[Stored data]
theorem execOccGet_only (r : Req) (params : List Byte) (s : State) :
    OnlyNext { freeCtr := true, power := true, pols := true, arr := true, host := true, lineA := true, lineB := true, fab := true }
      s (execOccGet r params s) := by
  unfold execOccGet
  repeat' (with_reducible first
    | exact Only.refl _ _ | refine runCommand_only rfl (fun _ _ => ?_) | refine (cmdOccGet_only ..).after ?_ rfl | refine OnlyNext.next ?_
    | refine OnlyNext.fault _ | refine OnlyNext.ite ?_ ?_ | refine Only.ite ?_ ?_ | (fail_if_no_progress refine Only.upd rfl ?_ rfl)
    | split | dsimp only | intro _)

theorem execMotionRebase_only (r : Req) (params : List Byte) (s : State) :
    OnlyNext { freeCtr := true, power := true, pols := true, arr := true, host := true, lineA := true, lineB := true, fab := true }
      s (execMotionRebase r params s) := by
  unfold execMotionRebase
  repeat' (with_reducible first
    | exact Only.refl _ _ | refine runCommand_only rfl (fun _ _ => ?_) | refine (cmdMotionRebase_only ..).after ?_ rfl
    | refine OnlyNext.next ?_ | refine OnlyNext.fault _ | refine OnlyNext.ite ?_ ?_ | refine Only.ite ?_ ?_
    | (fail_if_no_progress refine Only.upd rfl ?_ rfl) | split | dsimp only | intro _)

theorem State.clearBinding_only (old : PolId) (s : State) :
    Only { pols := true, host := true } s (State.clearBinding old s) := by
  unfold State.clearBinding
  repeat' (with_reducible first
    | exact Only.refl _ _ | refine State.modPol_only.after ?_ rfl | refine Only.ite ?_ ?_ | (fail_if_no_progress refine Only.upd rfl ?_ rfl)
    | split | dsimp only | intro _)

theorem State.rebindFrom_only (old : PolId) (s : State) :
    Only { pols := true, host := true } s (State.rebindFrom old s) := by
  unfold State.rebindFrom
  repeat' (with_reducible first
    | exact Only.refl _ _ | refine (State.clearBinding_only ..).after ?_ rfl | refine Only.ite ?_ ?_
    | (fail_if_no_progress refine Only.upd rfl ?_ rfl) | split | dsimp only | intro _)

theorem State.storePolder_only (p : PolId) (s : State) :
    Only { arr := true } s (State.storePolder p s) := by
  unfold State.storePolder
  repeat' (with_reducible first
    | exact Only.refl _ _ | refine (State.requestItem_only ..).after ?_ rfl | refine Only.ite ?_ ?_
    | (fail_if_no_progress refine Only.upd rfl ?_ rfl) | split | dsimp only | intro _)

theorem State.storeSeqs_only (p : PolId) (s : State) :
    Only { arr := true } s (State.storeSeqs p s) := by
  unfold State.storeSeqs
  repeat' (with_reducible first
    | exact Only.refl _ _ | refine (State.requestItem_only ..).after ?_ rfl | refine Only.ite ?_ ?_
    | (fail_if_no_progress refine Only.upd rfl ?_ rfl) | split | dsimp only | intro _)

theorem commitTenant_only (p : PolId) (c : Charter) (s : State) :
    Only { pols := true, ka := true, arr := true, host := true } s (commitTenant p c s).after := by
  unfold commitTenant
  repeat' (with_reducible first
    | exact Only.refl _ _ | refine State.modPol_only.after ?_ rfl | refine (State.requestItem_only ..).after ?_ rfl
    | refine Only.commitThen ?_ (fun _ => ?_) | refine (State.rebindFrom_only ..).after ?_ rfl
    | refine (State.storePolder_only ..).after ?_ rfl | refine Only.done ?_ | refine Only.hold ?_ | refine Only.replyHold ?_
    | refine Only.afterIte ?_ ?_ | refine Only.ite ?_ ?_ | (fail_if_no_progress refine Only.upd rfl ?_ rfl) | split | dsimp only
    | intro _)

theorem commitOwner_only (c : Charter) (s : State) :
    Only { pols := true, ka := true, arr := true } s (commitOwner c s).after := by
  unfold commitOwner
  repeat' (with_reducible first
    | exact Only.refl _ _ | refine State.modPol_only.after ?_ rfl | refine (State.requestItem_only ..).after ?_ rfl
    | refine Only.commitThen ?_ (fun _ => ?_) | refine (State.storePolder_only ..).after ?_ rfl | refine Only.done ?_
    | refine Only.hold ?_ | refine Only.replyHold ?_ | refine Only.afterIte ?_ ?_ | refine Only.ite ?_ ?_
    | (fail_if_no_progress refine Only.upd rfl ?_ rfl) | split | dsimp only | intro _)

theorem commitCharter_only (p : PolId) (bs : List Byte) (s : State) :
    Only { pols := true, ka := true, arr := true, host := true } s (commitCharter p bs s).after := by
  unfold commitCharter
  repeat' (with_reducible first
    | exact Only.refl _ _ | refine (refuse_only ..).after ?_ rfl | refine (commitTenant_only ..).after ?_ rfl
    | refine (commitOwner_only ..).after ?_ rfl | refine Only.done ?_ | refine Only.hold ?_ | refine Only.replyHold ?_
    | refine Only.afterIte ?_ ?_ | refine Only.ite ?_ ?_ | (fail_if_no_progress refine Only.upd rfl ?_ rfl) | split | dsimp only
    | intro _)

theorem ownPoldCreate_only (e : QEntry) (s : State) :
    Only { pols := true, ka := true, arr := true, host := true } s (ownPoldCreate e s).after := by
  unfold ownPoldCreate
  repeat' (with_reducible first
    | exact Only.refl _ _ | refine State.modPol_only.after ?_ rfl | refine (refusePart_only ..).after ?_ rfl
    | refine (keepPart_only ..).after ?_ rfl | refine (commitCharter_only ..).after ?_ rfl | refine Only.done ?_ | refine Only.hold ?_
    | refine Only.replyHold ?_ | refine Only.afterIte ?_ ?_ | refine Only.ite ?_ ?_ | (fail_if_no_progress refine Only.upd rfl ?_ rfl)
    | split | dsimp only | intro _)

theorem cmdPoldCreate_only (e : QEntry) (s : State) :
    Only { pols := true, ka := true, arr := true, host := true } s (cmdPoldCreate e s).after := by
  unfold cmdPoldCreate
  repeat' (with_reducible first
    | exact Only.refl _ _ | refine checked_only rfl (fun _ _ => ?_) | refine (ownPoldCreate_only ..).after ?_ rfl | refine Only.done ?_
    | refine Only.hold ?_ | refine Only.replyHold ?_ | refine Only.afterIte ?_ ?_ | refine Only.ite ?_ ?_
    | (fail_if_no_progress refine Only.upd rfl ?_ rfl) | split | dsimp only | intro _)

theorem ownPoldOffer_only (e : QEntry) (s : State) :
    Only {} s (ownPoldOffer e s).after := by
  unfold ownPoldOffer
  repeat' (with_reducible first
    | exact Only.refl _ _ | refine (doneOk_only ..).after ?_ rfl | refine (refuse_only ..).after ?_ rfl | refine Only.done ?_
    | refine Only.hold ?_ | refine Only.replyHold ?_ | refine Only.afterIte ?_ ?_ | refine Only.ite ?_ ?_
    | (fail_if_no_progress refine Only.upd rfl ?_ rfl) | split | dsimp only | intro _)

theorem cmdPoldOffer_only (e : QEntry) (s : State) :
    Only { pols := true } s (cmdPoldOffer e s).after := by
  unfold cmdPoldOffer
  repeat' (with_reducible first
    | exact Only.refl _ _ | refine checked_only rfl (fun _ _ => ?_) | refine (ownPoldOffer_only ..).after ?_ rfl | refine Only.done ?_
    | refine Only.hold ?_ | refine Only.replyHold ?_ | refine Only.afterIte ?_ ?_ | refine Only.ite ?_ ?_
    | (fail_if_no_progress refine Only.upd rfl ?_ rfl) | split | dsimp only | intro _)

theorem State.abandonAgreement_only (cause : Nat) (s : State) :
    Only { clock := true, pols := true, ka := true, arr := true, host := true } s (State.abandonAgreement cause s) := by
  unfold State.abandonAgreement
  repeat' (with_reducible first
    | exact Only.refl _ _ | refine State.modPol_only.after ?_ rfl | refine (State.ownerEvent_only ..).after ?_ rfl
    | refine (State.rebindFrom_only ..).after ?_ rfl | refine (State.storePolder_only ..).after ?_ rfl
    | refine (State.storeSeqs_only ..).after ?_ rfl | refine Only.ite ?_ ?_ | (fail_if_no_progress refine Only.upd rfl ?_ rfl) | split
    | dsimp only | intro _)

theorem State.resetDali_only (p : PolId) (s : State) :
    Only { arr := true, dali := true } s (State.resetDali p s) := by
  unfold State.resetDali
  repeat' (with_reducible first
    | exact Only.refl _ _ | refine (State.requestItem_only ..).after ?_ rfl | refine Only.ite ?_ ?_
    | (fail_if_no_progress refine Only.upd rfl ?_ rfl) | split | dsimp only | intro _)

theorem State.completeAgreement_only (k : KeyAgreement) (qT : JPoint) (part2 : List Byte) (r : Req) (s : State) :
    Only { clock := true, pols := true, ka := true, arr := true, dali := true, early := true } s (State.completeAgreement k qT part2 r s) := by
  unfold State.completeAgreement
  repeat' (with_reducible first
    | exact Only.refl _ _ | refine State.modPol_only.after ?_ rfl | refine (State.ownerEvent_only ..).after ?_ rfl
    | refine (State.flushEarly_only ..).after ?_ rfl | refine (State.queueReply_only ..).after ?_ rfl
    | refine (State.storePolder_only ..).after ?_ rfl | refine (State.storeSeqs_only ..).after ?_ rfl
    | refine (State.resetDali_only ..).after ?_ rfl | refine Only.ite ?_ ?_ | (fail_if_no_progress refine Only.upd rfl ?_ rfl) | split
    | dsimp only | intro _)

theorem State.dropParts_only (p : PolId) (s : State) :
    Only { pols := true } s (State.dropParts p s) := by
  unfold State.dropParts
  repeat' (with_reducible first
    | exact Only.refl _ _ | refine State.modPol_only.after ?_ rfl | refine Only.ite ?_ ?_ | (fail_if_no_progress refine Only.upd rfl ?_ rfl)
    | split | dsimp only | intro _)

theorem State.answerFinal_only (qT ident : List Byte) (e : QEntry) (s : State) :
    Only { freeCtr := true, clock := true, pols := true, ka := true, arr := true, host := true, dali := true, lineA := true,
           lineB := true, fab := true, early := true } s (State.answerFinal qT ident e s) := by
  unfold State.answerFinal
  repeat' (with_reducible first
    | exact Only.refl _ _ | refine State.modPol_only.after ?_ rfl | refine (State.queueReply_only ..).after ?_ rfl
    | refine (State.untagged_only ..).after ?_ rfl | refine (State.completeAgreement_only ..).after ?_ rfl
    | refine (State.dropParts_only ..).after ?_ rfl | refine Only.ite ?_ ?_ | (fail_if_no_progress refine Only.upd rfl ?_ rfl) | split
    | dsimp only | intro _)

theorem State.serveAnswer_only (e : QEntry) (s : State) :
    Only { freeCtr := true, clock := true, pols := true, ka := true, arr := true, host := true, dali := true, lineA := true,
           lineB := true, fab := true, early := true } s (State.serveAnswer e s) := by
  unfold State.serveAnswer
  repeat' (with_reducible first
    | exact Only.refl _ _ | refine State.modPol_only.after ?_ rfl | refine (State.dropParts_only ..).after ?_ rfl
    | refine (State.answerFinal_only ..).after ?_ rfl | refine Only.ite ?_ ?_ | (fail_if_no_progress refine Only.upd rfl ?_ rfl) | split
    | dsimp only | intro _)

theorem State.dissolve_only (p : PolId) (reason : Nat) (s : State) :
    Only { pols := true, arr := true } s (State.dissolve p reason s) := by
  unfold State.dissolve
  repeat' (with_reducible first
    | exact Only.refl _ _ | refine State.modPol_only.after ?_ rfl | refine (State.voidHeld_only ..).after ?_ rfl
    | refine (State.storePolder_only ..).after ?_ rfl | refine Only.ite ?_ ?_ | (fail_if_no_progress refine Only.upd rfl ?_ rfl) | split
    | dsimp only | intro _)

Exercise directions:
Reply with nothing but the number of lines in the data that include the word "reason".

Task output:
2